-------- Provided data --------

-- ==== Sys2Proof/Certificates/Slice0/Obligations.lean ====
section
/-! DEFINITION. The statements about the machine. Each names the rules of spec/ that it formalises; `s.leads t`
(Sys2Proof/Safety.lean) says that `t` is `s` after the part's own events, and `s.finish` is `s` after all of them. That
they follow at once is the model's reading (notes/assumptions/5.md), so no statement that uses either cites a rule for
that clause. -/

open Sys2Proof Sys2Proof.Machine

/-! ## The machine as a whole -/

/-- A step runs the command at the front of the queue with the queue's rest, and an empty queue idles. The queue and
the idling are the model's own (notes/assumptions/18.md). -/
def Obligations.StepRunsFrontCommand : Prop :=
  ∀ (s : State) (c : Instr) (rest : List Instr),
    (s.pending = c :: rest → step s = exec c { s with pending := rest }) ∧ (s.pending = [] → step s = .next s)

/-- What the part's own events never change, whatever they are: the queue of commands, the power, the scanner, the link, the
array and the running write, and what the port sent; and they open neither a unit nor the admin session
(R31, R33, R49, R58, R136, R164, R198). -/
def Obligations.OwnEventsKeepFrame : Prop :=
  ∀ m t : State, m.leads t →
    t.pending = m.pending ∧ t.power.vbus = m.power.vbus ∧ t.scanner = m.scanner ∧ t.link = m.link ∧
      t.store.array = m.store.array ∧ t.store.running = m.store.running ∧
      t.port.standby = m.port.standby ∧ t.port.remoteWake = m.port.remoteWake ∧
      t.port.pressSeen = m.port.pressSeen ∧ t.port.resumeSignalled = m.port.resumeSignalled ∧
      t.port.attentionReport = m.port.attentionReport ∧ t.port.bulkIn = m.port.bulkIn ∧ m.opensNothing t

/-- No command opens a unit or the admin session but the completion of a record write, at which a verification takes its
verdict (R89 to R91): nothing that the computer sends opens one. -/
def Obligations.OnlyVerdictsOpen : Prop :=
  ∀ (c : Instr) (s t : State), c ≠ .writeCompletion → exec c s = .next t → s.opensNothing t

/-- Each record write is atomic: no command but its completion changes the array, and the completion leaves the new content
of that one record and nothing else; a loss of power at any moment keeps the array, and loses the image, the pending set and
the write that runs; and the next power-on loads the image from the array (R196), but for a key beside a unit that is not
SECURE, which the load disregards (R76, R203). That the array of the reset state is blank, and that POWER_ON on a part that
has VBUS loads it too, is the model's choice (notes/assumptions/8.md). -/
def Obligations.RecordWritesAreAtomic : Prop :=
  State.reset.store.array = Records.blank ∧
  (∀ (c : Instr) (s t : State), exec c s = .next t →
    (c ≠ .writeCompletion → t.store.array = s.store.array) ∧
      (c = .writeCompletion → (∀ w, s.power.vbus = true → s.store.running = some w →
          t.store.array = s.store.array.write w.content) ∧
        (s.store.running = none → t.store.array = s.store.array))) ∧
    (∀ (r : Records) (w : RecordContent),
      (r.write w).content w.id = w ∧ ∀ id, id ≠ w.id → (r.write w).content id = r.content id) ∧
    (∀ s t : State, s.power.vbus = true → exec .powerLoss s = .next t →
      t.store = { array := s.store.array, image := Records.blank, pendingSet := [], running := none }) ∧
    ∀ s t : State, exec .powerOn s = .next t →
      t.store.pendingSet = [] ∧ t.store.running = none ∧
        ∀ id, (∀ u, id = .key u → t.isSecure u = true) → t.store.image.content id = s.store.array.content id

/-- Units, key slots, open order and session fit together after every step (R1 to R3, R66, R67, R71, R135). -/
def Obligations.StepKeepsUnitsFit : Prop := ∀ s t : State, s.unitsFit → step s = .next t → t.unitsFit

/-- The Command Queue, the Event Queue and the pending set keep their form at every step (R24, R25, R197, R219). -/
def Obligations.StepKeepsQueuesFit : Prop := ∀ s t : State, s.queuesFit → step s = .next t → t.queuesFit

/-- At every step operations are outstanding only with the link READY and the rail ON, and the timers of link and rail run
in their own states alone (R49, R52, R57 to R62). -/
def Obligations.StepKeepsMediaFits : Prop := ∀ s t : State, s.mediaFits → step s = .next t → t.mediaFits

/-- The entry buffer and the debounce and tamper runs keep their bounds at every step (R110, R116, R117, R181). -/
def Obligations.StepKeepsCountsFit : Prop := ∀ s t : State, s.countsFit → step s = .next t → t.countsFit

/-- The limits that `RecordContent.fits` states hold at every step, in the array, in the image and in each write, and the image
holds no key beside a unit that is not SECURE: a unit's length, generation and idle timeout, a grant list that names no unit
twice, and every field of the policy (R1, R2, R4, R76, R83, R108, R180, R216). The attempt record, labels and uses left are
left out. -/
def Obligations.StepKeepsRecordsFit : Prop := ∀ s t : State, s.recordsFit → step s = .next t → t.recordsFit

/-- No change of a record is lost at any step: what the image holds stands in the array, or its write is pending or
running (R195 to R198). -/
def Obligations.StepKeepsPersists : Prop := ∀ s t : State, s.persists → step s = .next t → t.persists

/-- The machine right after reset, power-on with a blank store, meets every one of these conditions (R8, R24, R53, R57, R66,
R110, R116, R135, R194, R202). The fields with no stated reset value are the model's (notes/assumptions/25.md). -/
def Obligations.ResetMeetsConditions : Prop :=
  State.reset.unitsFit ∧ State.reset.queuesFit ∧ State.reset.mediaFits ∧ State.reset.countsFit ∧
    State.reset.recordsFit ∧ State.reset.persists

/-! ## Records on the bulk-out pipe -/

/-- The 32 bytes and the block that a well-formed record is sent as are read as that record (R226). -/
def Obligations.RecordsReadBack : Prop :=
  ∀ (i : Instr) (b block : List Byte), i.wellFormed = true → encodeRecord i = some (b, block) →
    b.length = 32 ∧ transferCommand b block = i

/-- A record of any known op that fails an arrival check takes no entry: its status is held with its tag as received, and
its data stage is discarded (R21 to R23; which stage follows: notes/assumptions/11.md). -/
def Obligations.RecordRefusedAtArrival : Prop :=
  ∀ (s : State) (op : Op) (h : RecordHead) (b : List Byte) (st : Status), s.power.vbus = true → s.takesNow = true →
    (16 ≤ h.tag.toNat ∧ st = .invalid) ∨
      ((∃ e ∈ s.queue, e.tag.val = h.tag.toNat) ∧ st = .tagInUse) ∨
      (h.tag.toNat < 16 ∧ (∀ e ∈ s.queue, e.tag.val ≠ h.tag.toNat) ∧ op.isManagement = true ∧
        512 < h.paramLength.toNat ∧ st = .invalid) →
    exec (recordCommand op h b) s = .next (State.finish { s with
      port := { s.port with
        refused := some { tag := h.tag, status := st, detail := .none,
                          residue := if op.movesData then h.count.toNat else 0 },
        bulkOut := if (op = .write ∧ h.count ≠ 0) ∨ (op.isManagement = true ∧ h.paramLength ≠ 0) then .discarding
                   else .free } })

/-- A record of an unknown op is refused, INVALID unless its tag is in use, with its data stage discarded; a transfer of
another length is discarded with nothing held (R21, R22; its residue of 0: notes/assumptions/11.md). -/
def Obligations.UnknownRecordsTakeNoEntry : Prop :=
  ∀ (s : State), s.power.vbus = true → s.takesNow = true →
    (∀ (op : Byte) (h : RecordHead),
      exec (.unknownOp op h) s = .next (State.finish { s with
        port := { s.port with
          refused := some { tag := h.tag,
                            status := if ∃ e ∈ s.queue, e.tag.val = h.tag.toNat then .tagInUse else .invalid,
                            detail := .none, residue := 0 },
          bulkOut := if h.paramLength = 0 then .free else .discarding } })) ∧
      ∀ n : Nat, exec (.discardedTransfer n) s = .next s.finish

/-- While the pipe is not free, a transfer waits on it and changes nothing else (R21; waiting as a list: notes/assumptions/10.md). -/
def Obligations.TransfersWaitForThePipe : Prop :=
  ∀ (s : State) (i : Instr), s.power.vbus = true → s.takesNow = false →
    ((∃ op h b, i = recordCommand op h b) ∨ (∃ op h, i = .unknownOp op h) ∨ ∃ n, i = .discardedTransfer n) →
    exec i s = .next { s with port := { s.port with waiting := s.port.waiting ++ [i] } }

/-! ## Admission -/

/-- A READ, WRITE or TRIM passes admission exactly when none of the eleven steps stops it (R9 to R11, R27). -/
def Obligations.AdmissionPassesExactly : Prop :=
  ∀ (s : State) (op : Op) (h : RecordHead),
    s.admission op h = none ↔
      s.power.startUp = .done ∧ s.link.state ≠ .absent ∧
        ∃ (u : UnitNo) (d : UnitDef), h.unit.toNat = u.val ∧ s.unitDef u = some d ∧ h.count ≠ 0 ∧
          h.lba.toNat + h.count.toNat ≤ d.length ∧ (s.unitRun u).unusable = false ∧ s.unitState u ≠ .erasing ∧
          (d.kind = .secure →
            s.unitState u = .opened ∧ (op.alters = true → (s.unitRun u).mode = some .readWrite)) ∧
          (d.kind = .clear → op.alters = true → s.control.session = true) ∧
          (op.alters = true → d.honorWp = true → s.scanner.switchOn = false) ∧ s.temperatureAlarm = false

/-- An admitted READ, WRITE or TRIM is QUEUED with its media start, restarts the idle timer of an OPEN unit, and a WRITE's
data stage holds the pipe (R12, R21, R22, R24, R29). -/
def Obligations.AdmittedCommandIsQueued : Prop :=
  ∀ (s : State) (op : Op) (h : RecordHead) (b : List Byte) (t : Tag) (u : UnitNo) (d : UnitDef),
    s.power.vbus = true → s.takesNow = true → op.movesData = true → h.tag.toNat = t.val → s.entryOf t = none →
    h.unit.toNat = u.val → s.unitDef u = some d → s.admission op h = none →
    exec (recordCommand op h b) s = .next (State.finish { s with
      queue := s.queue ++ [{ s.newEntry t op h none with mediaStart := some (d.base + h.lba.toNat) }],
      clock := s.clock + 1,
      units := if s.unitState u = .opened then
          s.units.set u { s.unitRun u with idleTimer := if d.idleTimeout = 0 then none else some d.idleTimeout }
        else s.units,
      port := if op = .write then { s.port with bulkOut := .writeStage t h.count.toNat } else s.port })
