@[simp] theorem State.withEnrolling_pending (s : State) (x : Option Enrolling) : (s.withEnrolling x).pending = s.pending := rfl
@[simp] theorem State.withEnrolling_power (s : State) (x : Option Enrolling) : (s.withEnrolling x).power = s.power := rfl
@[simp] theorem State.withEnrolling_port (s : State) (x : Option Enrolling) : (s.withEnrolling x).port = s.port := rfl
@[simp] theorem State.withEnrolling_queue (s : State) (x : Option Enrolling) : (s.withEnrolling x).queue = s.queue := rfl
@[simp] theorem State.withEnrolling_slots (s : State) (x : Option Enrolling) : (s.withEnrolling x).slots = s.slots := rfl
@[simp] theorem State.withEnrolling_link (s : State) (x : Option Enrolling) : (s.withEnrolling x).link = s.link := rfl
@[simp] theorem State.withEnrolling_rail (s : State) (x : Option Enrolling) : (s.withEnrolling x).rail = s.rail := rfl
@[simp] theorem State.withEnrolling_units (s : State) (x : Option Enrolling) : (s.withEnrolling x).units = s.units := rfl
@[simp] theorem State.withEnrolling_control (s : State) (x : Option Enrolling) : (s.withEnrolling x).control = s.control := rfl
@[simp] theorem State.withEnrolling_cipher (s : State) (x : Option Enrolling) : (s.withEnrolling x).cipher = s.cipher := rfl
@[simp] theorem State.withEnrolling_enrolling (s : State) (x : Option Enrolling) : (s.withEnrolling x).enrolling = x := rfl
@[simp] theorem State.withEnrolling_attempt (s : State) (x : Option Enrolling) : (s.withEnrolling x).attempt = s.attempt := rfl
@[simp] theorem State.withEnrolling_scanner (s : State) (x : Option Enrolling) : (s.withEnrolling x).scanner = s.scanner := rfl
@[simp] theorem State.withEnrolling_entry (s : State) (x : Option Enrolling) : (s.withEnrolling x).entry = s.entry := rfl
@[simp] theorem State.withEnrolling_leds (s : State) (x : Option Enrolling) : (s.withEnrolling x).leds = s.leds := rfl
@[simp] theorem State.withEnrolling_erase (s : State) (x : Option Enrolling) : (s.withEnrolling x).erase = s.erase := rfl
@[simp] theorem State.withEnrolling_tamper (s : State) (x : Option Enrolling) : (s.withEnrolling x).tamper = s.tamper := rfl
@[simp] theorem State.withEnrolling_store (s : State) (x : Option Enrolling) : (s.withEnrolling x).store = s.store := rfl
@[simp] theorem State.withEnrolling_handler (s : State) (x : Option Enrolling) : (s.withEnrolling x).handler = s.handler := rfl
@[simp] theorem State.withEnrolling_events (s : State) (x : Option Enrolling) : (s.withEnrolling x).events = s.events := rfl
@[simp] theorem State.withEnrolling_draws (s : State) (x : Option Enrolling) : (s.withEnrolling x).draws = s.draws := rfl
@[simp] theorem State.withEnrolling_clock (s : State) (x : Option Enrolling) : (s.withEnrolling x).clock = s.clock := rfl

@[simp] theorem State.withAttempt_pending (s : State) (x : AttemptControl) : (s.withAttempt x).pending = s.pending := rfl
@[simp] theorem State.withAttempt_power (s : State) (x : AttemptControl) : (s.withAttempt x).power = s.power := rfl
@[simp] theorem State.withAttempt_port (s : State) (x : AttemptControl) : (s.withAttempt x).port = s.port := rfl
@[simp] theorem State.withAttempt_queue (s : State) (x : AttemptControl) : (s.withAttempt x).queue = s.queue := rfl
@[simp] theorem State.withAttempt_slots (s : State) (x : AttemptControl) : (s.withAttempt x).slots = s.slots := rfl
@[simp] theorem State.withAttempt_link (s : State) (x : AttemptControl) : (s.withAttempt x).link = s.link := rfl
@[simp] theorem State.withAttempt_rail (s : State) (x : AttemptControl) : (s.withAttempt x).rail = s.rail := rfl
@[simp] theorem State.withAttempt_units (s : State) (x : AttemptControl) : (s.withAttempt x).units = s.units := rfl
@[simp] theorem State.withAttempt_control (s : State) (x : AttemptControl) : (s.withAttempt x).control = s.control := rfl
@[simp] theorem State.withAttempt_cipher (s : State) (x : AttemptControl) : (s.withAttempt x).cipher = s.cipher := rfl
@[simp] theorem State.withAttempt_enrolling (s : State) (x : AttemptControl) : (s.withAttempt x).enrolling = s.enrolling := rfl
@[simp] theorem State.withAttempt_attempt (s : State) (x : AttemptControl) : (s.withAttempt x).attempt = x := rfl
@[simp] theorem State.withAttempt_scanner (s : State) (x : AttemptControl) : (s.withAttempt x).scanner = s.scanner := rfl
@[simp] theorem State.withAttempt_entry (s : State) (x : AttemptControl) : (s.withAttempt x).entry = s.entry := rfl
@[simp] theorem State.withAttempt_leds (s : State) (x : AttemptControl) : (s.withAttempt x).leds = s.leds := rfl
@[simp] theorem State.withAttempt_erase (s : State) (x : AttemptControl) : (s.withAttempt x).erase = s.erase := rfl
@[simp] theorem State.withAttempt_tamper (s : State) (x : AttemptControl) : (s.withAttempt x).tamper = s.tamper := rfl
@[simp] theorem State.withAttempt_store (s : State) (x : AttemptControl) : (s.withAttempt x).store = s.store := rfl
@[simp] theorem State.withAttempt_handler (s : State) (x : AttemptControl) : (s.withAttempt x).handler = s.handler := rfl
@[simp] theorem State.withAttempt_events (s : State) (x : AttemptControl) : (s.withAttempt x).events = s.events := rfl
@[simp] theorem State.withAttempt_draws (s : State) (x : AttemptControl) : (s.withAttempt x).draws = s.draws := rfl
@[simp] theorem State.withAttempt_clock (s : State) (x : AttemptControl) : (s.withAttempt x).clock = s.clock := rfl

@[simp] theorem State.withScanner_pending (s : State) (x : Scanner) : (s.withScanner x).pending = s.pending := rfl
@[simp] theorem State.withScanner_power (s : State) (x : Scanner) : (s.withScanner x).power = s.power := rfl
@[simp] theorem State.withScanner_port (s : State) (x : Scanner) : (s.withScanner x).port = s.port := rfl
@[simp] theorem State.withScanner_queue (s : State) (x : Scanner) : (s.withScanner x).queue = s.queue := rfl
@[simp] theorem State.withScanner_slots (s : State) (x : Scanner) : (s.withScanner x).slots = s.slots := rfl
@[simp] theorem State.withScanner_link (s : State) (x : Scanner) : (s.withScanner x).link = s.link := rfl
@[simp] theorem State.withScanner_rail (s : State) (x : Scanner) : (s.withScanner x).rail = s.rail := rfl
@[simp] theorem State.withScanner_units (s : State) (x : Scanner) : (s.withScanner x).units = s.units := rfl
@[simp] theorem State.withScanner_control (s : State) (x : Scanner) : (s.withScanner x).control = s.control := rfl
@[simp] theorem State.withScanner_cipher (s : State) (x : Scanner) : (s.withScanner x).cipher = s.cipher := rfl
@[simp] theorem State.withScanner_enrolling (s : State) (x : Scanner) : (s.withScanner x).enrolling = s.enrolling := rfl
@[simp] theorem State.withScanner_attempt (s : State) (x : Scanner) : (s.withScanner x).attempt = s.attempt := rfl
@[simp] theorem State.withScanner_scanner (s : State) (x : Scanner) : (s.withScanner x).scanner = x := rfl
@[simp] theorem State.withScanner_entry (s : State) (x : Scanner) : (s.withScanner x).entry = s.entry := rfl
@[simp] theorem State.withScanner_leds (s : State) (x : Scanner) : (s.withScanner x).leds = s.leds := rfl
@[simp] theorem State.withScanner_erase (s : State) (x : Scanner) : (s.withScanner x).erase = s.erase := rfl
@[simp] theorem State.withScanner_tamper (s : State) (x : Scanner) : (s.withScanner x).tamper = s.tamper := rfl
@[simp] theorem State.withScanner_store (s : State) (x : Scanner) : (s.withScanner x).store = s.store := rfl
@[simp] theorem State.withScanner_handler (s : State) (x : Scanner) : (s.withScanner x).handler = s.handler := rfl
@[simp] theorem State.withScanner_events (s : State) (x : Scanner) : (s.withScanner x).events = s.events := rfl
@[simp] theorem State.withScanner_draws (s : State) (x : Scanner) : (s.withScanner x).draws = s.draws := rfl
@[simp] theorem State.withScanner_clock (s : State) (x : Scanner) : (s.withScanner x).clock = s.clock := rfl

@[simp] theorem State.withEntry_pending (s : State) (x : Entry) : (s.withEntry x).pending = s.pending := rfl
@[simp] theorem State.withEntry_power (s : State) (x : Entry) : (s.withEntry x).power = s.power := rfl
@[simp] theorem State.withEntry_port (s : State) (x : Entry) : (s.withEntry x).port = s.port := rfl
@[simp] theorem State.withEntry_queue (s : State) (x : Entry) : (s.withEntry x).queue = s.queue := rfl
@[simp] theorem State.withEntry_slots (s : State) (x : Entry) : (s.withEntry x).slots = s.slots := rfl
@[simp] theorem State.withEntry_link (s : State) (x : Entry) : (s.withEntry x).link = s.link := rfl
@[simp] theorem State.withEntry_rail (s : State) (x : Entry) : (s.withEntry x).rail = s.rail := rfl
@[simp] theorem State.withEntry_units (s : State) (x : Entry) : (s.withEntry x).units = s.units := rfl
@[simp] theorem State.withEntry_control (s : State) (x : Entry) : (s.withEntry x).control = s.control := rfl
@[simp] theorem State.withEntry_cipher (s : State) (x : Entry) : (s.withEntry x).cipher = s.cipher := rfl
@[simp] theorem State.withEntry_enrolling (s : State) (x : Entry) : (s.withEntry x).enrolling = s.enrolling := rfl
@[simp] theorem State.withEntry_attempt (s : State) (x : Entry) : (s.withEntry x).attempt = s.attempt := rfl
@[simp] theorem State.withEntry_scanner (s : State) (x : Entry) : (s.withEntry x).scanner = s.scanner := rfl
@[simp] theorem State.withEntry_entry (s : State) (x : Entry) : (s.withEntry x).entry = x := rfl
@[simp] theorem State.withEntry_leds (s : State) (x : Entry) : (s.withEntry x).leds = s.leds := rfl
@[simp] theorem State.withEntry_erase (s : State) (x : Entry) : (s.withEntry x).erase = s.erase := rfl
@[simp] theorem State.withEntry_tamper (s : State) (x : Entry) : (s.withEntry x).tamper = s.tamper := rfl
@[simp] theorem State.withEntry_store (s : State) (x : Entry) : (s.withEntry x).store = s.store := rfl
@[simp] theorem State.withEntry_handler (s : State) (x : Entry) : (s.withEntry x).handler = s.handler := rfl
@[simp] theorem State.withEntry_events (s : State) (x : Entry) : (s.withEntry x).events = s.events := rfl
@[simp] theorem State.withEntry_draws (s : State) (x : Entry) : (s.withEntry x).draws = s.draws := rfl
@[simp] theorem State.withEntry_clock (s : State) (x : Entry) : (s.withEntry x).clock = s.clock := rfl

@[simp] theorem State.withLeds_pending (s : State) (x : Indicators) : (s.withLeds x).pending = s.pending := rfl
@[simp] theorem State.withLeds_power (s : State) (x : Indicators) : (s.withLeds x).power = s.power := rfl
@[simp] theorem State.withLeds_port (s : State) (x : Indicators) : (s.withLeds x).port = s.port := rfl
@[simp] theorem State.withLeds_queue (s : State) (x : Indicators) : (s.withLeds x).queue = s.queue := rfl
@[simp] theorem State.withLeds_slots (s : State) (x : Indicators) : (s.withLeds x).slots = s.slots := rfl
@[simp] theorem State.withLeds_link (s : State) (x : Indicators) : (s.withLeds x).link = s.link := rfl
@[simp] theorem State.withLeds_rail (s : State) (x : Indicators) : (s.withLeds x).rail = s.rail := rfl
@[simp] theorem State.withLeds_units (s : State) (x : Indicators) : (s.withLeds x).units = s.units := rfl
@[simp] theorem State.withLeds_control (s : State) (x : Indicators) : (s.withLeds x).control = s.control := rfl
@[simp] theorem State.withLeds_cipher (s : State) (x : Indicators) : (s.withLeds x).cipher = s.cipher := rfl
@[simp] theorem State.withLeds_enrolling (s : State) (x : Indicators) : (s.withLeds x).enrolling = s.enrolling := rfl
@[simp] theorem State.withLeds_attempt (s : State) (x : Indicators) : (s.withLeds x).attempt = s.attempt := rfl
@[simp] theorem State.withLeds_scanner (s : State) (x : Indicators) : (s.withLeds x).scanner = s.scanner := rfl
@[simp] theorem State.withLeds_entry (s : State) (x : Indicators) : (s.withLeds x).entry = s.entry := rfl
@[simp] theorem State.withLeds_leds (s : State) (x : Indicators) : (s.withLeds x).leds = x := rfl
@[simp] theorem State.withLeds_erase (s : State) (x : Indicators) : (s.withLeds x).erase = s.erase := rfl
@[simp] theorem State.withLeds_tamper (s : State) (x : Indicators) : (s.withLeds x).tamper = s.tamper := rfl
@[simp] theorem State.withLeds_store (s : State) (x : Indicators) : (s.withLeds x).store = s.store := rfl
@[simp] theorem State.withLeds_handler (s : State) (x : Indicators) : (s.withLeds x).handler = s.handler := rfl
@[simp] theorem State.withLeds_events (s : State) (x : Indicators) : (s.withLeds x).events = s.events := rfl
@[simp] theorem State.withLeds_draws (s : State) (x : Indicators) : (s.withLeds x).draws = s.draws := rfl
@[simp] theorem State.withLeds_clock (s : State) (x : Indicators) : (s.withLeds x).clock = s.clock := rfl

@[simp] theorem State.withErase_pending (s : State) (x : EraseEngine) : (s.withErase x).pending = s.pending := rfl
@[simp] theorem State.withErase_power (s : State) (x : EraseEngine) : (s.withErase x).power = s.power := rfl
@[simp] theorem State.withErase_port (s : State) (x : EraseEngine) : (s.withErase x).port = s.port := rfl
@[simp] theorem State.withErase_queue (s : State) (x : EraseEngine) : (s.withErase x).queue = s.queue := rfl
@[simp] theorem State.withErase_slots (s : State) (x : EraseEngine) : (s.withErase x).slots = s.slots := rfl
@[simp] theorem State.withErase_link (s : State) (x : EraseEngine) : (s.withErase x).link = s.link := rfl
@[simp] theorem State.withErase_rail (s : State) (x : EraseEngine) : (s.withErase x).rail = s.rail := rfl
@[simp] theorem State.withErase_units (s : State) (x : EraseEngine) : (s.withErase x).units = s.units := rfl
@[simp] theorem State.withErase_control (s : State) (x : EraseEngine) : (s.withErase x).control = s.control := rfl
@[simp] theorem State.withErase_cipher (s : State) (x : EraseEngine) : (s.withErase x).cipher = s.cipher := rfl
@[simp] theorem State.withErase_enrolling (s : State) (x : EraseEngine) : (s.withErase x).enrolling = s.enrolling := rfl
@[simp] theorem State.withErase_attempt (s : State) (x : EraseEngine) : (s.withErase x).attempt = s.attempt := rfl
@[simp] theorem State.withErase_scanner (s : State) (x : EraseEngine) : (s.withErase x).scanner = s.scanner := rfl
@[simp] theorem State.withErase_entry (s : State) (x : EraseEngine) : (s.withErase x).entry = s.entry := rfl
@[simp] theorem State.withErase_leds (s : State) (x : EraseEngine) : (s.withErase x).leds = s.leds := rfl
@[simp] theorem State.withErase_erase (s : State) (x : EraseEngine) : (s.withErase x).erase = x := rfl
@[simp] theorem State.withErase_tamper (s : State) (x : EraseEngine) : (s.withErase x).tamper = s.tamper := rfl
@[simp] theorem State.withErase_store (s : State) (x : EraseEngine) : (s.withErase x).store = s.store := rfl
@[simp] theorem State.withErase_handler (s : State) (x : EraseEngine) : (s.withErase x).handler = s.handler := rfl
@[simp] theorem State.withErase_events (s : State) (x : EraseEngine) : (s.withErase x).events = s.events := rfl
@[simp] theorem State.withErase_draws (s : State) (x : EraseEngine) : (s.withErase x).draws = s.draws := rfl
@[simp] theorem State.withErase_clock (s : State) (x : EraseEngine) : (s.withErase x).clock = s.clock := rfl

--------

Copy each line of the records that contains the word "detail".

(Output for this exercise)
        refused := some { tag := h.tag, status := st, detail := .none,
                            detail := .none, residue := 0 },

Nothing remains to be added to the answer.